How to decompose a module of $S_3$ as a direct sum of irreducible modules?

Question

Let $A=\mathbb{C}[x_1,x_2,x_3]/I$ be the polynomial algebra $\mathbb{C}[x_1,x_2,x_3]$ by the ideal generated by $x_1^2, x_2^2, x_3^2$. Then $\dim A=8$ and it has a basis $1,x_1,x_2,x_3,x_1x_2, x_1x_3, x_2x_3, x_1x_2x_3$. The symmetric group $S_3$ acts on $A$ by $s_i x_j= x_{s_i(j)}$, $i \in \{1,2\}$, $j \in \{1,2,3\}$, where $s_1, s_2$ are transposition. How to decompose $A$ as a direct sum of irreducible representations of $S_3$? Thank you very much.

Answer 1

As pointed out in the comments, it is straightforward to find the trivial submodules spanned by symmetric polynomials: $\{1\}$, $\{x_1+x_2+x_3\}$, $\{x_1x_2+x_1x_3+x_2x_3\}$ and $\{x_1x_2x_3\}$. There are also two 2-dimensional submodules spanned by $\{x_1-x_2,x_2-x_3\}$ and $\{x_1x_2-x_1x_3, x_1x_2-x_2x_3\}$.

Answer 2

I try to create an answer to summarize the comments and add some details.

As already noted, $A = \langle 1 \rangle \oplus \langle x_1, x_2, x_3 \rangle \oplus \langle x_1x_2, x_2x_3, x_3x_1 \rangle \oplus \langle x_1x_2x_3 \rangle$. The subrepresentations $\langle 1 \rangle$ and $\langle x_1x_2x_3 \rangle$ are trivial.

The subspaces $\langle x_1, x_2, x_3 \rangle$ and $\langle x_1x_2, x_2x_3, x_3x_1 \rangle$ are isomorphic to the defining representation of $S_3$, i.e., the representation on $\mathbb{C}^3$ where each $\sigma \in S_3$ acts on the canonical base as $\sigma(e_i) = e_{\sigma(i)}$, equivalently, $\sigma$ acts as its associated permutation matrix.

The subrepresentation $\langle e_1 + e_2 + e_3 \rangle < \mathbb{C}^3$ is trivial. In $\langle x_1, x_2, x_3 \rangle$ and $\langle x_1x_2, x_2x_3, x_3x_1 \rangle$, it corresponds respectively to $\langle x_1 + x_2 + x_3 \rangle$ and $\langle x_1x_2 + x_2x_3 + x_3x_1 \rangle$.

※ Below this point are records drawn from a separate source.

-- ==== Sys2Proof/Machine/Codec.lean ====
section
/-! DEFINITION. What the two codecs share: an encoder runs over a gap sequence, a decoder runs for a count
(spec/43_fixed_width_codec.md R191, R192, spec/44_rice_golomb_codec.md R211, R212). -/

namespace Sys2Proof
namespace Machine

/-- The encoders' outer loop: the code of each gap in order, until one raises (R191, R211). -/
def encodeGaps (one : Nat → State → Ended Unit) : List Nat → State → Ended Unit
  | [], s => .returned () s
  | x :: xs, s => andThen (one x s) fun _ s' => encodeGaps one xs s'

/-- An encode of `gaps` into buffer `b`: `LEN[b] <- 0`, the codes, `ret <- LEN[b]` (R191, R211). -/
def encodeInto (one : Nat → State → Ended Unit) (b : BufId) (gaps : List Nat) (s : State) : Ended Nat :=
  andThen (encodeGaps one gaps (s.setLen b 0#64)) fun _ s' => .returned (s'.len b).toNat s'

/-- The decoders' outer loop, with `n` gaps still to come, `k` stored, and the stream read up to `pos`. `one pos` reads the code
of one gap at `pos`: its value and the position after it, or `none` for a DecodeError. On an error the `k` complete gaps
stay and `GLEN[g] = k`; at the end `GLEN[g] = k` and `ret = pos` (R192, R212). -/
def decodeGaps (one : Nat → Option (Nat × Nat)) (g : GapId) : (n k pos : Nat) → State → Ended Nat
  | 0, k, pos, s => .returned pos (s.setGlen g (BitVec.ofNat 64 k))
  | n + 1, k, pos, s =>
    match one pos with
    | none => .raised .decodeError (s.setGlen g (BitVec.ofNat 64 k))
    | some (v, pos') => decodeGaps one g n (k + 1) pos' (s.gapWrite g k (BitVec.ofNat 32 v))

/-- A decode of `count` gaps into `g`: the count against the gap memory, before any change, then the loop from position 0
(R192, R212). -/
def decodeInto (one : Nat → Option (Nat × Nat)) (g : GapId) (count : Nat) (s : State) : Ended Nat :=
  if count > s.params.gapEntries then .raised .gapCapacityViolation s else decodeGaps one g count 0 0 s

end Machine
end Sys2Proof
end

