-- ==== Sys2Proof/Machine/Step.lean ====
section
/-! DEFINITION. One step of the machine: one whole event of the host (spec/00_scope.md R12, R14, spec/20_memory.md R64). -/

namespace Sys2Proof
namespace Machine

/-- One step. With nothing pending the engine is idle and waits (R291, log 2). A command is decoded (R85) and executed to
completion (R64); a word that decodes to no command is IllegalCommand (R87). The reset input acts between commands (R290,
log 6). -/
def step (s : State) : Host.Outcome State Fault Refusal :=
  match s.pending with
  | [] => .next s
  | .hardwareReset :: _ => .next s.withoutHead.hardwareReset
  | .command cw arg :: _ =>
    match decode cw arg with
    | .ok i => exec i s.withoutHead
    | .error _ => execIllegal cw s.withoutHead

/-- `s` with the command that `decodeTableWord nbits w` reads standing as the host's next event (log 9). -/
def State.withFetchWord (s : State) (nbits w : Nat) : State :=
  s.withHeadCommand (tableCmdWord nbits w) (tableArg nbits w)

end Machine
end Sys2Proof
end

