/-- DEC.FW of the number of gaps whose stream the buffer holds. -/
theorem exec_decFw_reads (hlen : fieldsLen (fieldsFW w.toNat gaps) ≤ (s.len b).toNat) (hcount : count.toNat = gaps.length)
    (hentries : gaps.length ≤ s.params.gapEntries) (hheld : holdsStream s b (streamOf (fieldsFW w.toNat gaps))) :
    exec (.decFw b g w count) s =
      .next ((s.decoded g gaps).respond statusOk (BitVec.ofNat 64 (fieldsLen (fieldsFW w.toNat gaps)))) := by
  have hpos := one_le_toNat_of_ne_zero hw
  have hfields := State.holdsFields_of_holdsStream (fieldsFW_values hpos gaps) hheld
  rw [exec_decFw, if_neg hw, hcount, decodeInto_codes (decodeGapFW_readsCodes s b hpos hlt) hfields hlen hentries,
    conclude_returned, fieldsFW_eq_flatMap]

/-- DEC.FW of more gaps than the buffer holds codes of, with an unreadable one behind those. -/
theorem exec_decFw_rejects {j : Nat} (hcount : gaps.length < count.toNat) (hentries : count.toNat ≤ s.params.gapEntries)
    (hacc : j * sentinel w.toNat < 2 ^ 32) (hrun : fieldsLen (fieldsFW w.toNat gaps) + j * w.toNat ≤ (s.len b).toNat)
    (hheld : holdsStream s b (streamOf (fieldsFW w.toNat gaps ++ List.replicate j (w.toNat, sentinel w.toNat))))
    (hbad : (s.len b).toNat < fieldsLen (fieldsFW w.toNat gaps) + j * w.toNat + w.toNat ∨
      2 ^ 32 ≤ j * sentinel w.toNat + s.getField b (fieldsLen (fieldsFW w.toNat gaps) + j * w.toNat) w.toNat) :
    exec (.decFw b g w count) s = .next ((s.decoded g gaps).takeError 0x41#8 .decodeError) := by
  have hpos := one_le_toNat_of_ne_zero hw
  have hlen : fieldsLen (fieldsFW w.toNat gaps) ≤ (s.len b).toNat := le_of_add_le_left hrun
  have hvalues : ∀ f ∈ fieldsFW w.toNat gaps ++ List.replicate j (w.toNat, sentinel w.toNat), f.2 < 2 ^ f.1 := by
    refine List.forall_mem_append.2 ⟨fieldsFW_values hpos gaps, fun f hf => ?_⟩
    rw [List.eq_of_mem_replicate hf]
    exact sentinel_lt _
  obtain ⟨hcodes, hsentinels⟩ := State.holdsFields_append.1 (State.holdsFields_of_holdsStream hvalues hheld)
  rw [Nat.zero_add] at hsentinels
  have hnone := decodeGapFW_rejects_after_sentinels hpos hsentinels hrun hacc hbad
  rw [exec_decFw, if_neg hw,
    decodeInto_unreadable (decodeGapFW_readsCodes s b hpos hlt) hcodes hlen hcount hentries hnone, conclude_raised]

end

/-- A number of entries of the gap memory fits the operand and `GLEN` (R6). -/
theorem EngineOk.toNat_ofNat_entries {s : State} (h : EngineOk s) {n : Nat} (hn : n ≤ s.params.gapEntries) :
    (BitVec.ofNat 64 n).toNat = n := by
  obtain ⟨-, -, -, hentries⟩ := h.legal
  rw [BitVec.toNat_ofNat]
  omega
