-- ==== Sys2Proof/Safety.lean ====
section
/-! DEFINITION. What a safe state of the block is, in the terms the claims use. -/

namespace Sys2Proof.Machine

/-- No fault and no refusal so far: the premise of every claim about a run (R201). -/
abbrev Unmarked (s : State) : Prop := s.fault = none ∧ s.refused = false

/-- The mirror bits no command makes other than zero (R27): FC, RESFILT, MODEVOL[7:4], every misc field, and the test bit
of each voice's control byte. -/
abbrev AlwaysZeroBits (m : Mirror) : Prop :=
  m.filter.fc = 0 ∧ m.filter.resFilt = 0 ∧ m.filter.modeVol &&& 0xF0#8 = 0 ∧
  m.misc = ⟨0, 0, 0, 0⟩ ∧
  m.v0.ctl.getLsbD 3 = false ∧ m.v1.ctl.getLsbD 3 = false ∧ m.v2.ctl.getLsbD 3 = false

/-- The latches are exactly what the trace last drove (R9, R40). -/
abbrev LinesReplayTrace (s : State) : Prop := s.lines = replay s.trace

/-- READY and a running clock go together between commands (R45, R117). -/
abbrev PhaseFollowsClock (s : State) : Prop := s.phase = .ready ↔ s.lines.clk = .running

/-! ### The bus protocol: which event may follow, given the levels of the lines (R41, R102, R103, R271) -/

/-- May event `e` happen while the lines are as in `l`? A drive of address, data, read/write, reset or clock needs the chip
deselected. Select falls only in write mode with address and data driven. The chip latches only while selected, and takes
the very address and byte on the lines. Select rises only after it fell. -/
def busAllows (l : Lines) : Event → Bool
  | .a _ | .d _ | .rw _ | .res _ | .clkOn => l.cs != some .low
  | .cs .low => l.cs != some .low && l.rw == some .low && l.a.isSome && l.d.isSome
  | .cs .high => l.cs == some .low
  | .wait _ => true
  | .latch a d => l.cs == some .low && l.rw == some .low && l.a == some a && l.d == some d

/-- The latches after one more event of a trace that keeps the protocol; `none` once it was broken. -/
def followBus : Option Lines → Event → Option Lines
  | none, _ => none
  | some l, e => if busAllows l e then some (l.after e) else none

/-- Where the trace stands in a select pulse (R103). -/
inductive Select
  | idle
  | selected
  | latched
  deriving DecidableEq, Repr

/-- R103: each CS(LOW) is followed by exactly one LATCH and then one CS(HIGH), and, waits apart, by no other event between
(log 7); no LATCH and no CS(HIGH) stands outside a pulse. -/
def followSelect : Option Select → Event → Option Select
  | some .idle, .cs .low => some .selected
  | some .idle, .cs .high => none
  | some .idle, .latch _ _ => none
  | some .idle, _ => some .idle
  | some .selected, .wait _ => some .selected
  | some .selected, .latch _ _ => some .latched
  | some .selected, _ => none
  | some .latched, .cs .high => some .idle
  | some .latched, _ => none
  | none, _ => none

/-- The bus is at rest between commands: the trace keeps the protocol and its select pulses are whole; RW was never driven
HIGH and RES is not left LOW; once a byte was latched select is HIGH and RW is LOW, before that neither was driven
(R48, R103). -/
abbrev BusAtRest (s : State) : Prop :=
  s.trace.foldl followBus (some .undriven) = some s.lines ∧
  s.trace.foldl followSelect (some .idle) = some .idle ∧
  s.lines.rw ≠ some .high ∧ s.lines.res ≠ some .low ∧
  s.lines.cs = (if latches s.trace = [] then none else some .high) ∧
  s.lines.rw = (if latches s.trace = [] then none else some .low)

/-! ### The host's duties -/

/-- A unit of commands after which every register it stores in the mirror was pushed (R260): a command that pushes on set or
pushes only, or a mutate command followed by its push. -/
def isPushUnit : List Instr → Bool
  | [.setfreq v _, .updfreq u] => v == u
  | [.setenv v _ _ _ _, .updenv u] => v == u
  | [.setfreq _ _] => false
  | [.setenv _ _ _ _ _] => false
  | [i] => isFacade i
  | _ => false

/-- The chip is off the bus between commands and its view is the mirror's image at every writable register. -/
abbrev ChipAgrees (init : InitLines) (img : Addr → Byte) (s : State) : Prop :=
  csLevel init s = .high ∧ ∀ a : Addr, a.toNat ≤ 24 → chipView img s.trace a = image s.mirror a

end Sys2Proof.Machine
end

The space $\langle e_2 - e_1, e_3 - e_1 \rangle < \mathbb{C}^3$ is the subrepresentation complementary to the trivial one and corresponds to the space $$ \Big\{ \sum_{i = 1}^3 a_i e_i: \sum_{i = 1}^3 a_i = 0 \Big\}. $$

This representation is irreducible, otherwise $\mathbb{C}^3$ would decompose into a direct sum of degree $1$ representations, hence $S_3$ would act on $\mathbb{C}^3$ through a group of diagonal matrices, which would be commutative while $3 \times 3$ permutation matrices are not.

Note that $\langle e_2 - e_1, e_3 - e_1 \rangle$ corresponds to $\langle x_2 - x_1, x_3 - x_1 \rangle$ and $\langle x_2x_3 - x_1x_3 \rangle$ in $\langle x_1, x_2, x_3 \rangle$ and $\langle x_1x_2, x_2x_3, x_3x_1 \rangle$, respectively. This completes the decomposition of $A$ in irreducible representations.

A more general approach is note that the defining representation $\mathbb{C}^n$ of $S_n$ corresponds to the permutation module $M^{(n-1, 1)}$ whose irreducile decomposition is the direct sum of the Specht modules $S^{(n)}$ and $S^{(n-1, 1)}$. For more details on this topic, look at Chapter 2 of B. E. Sagan, The Symmetric Group.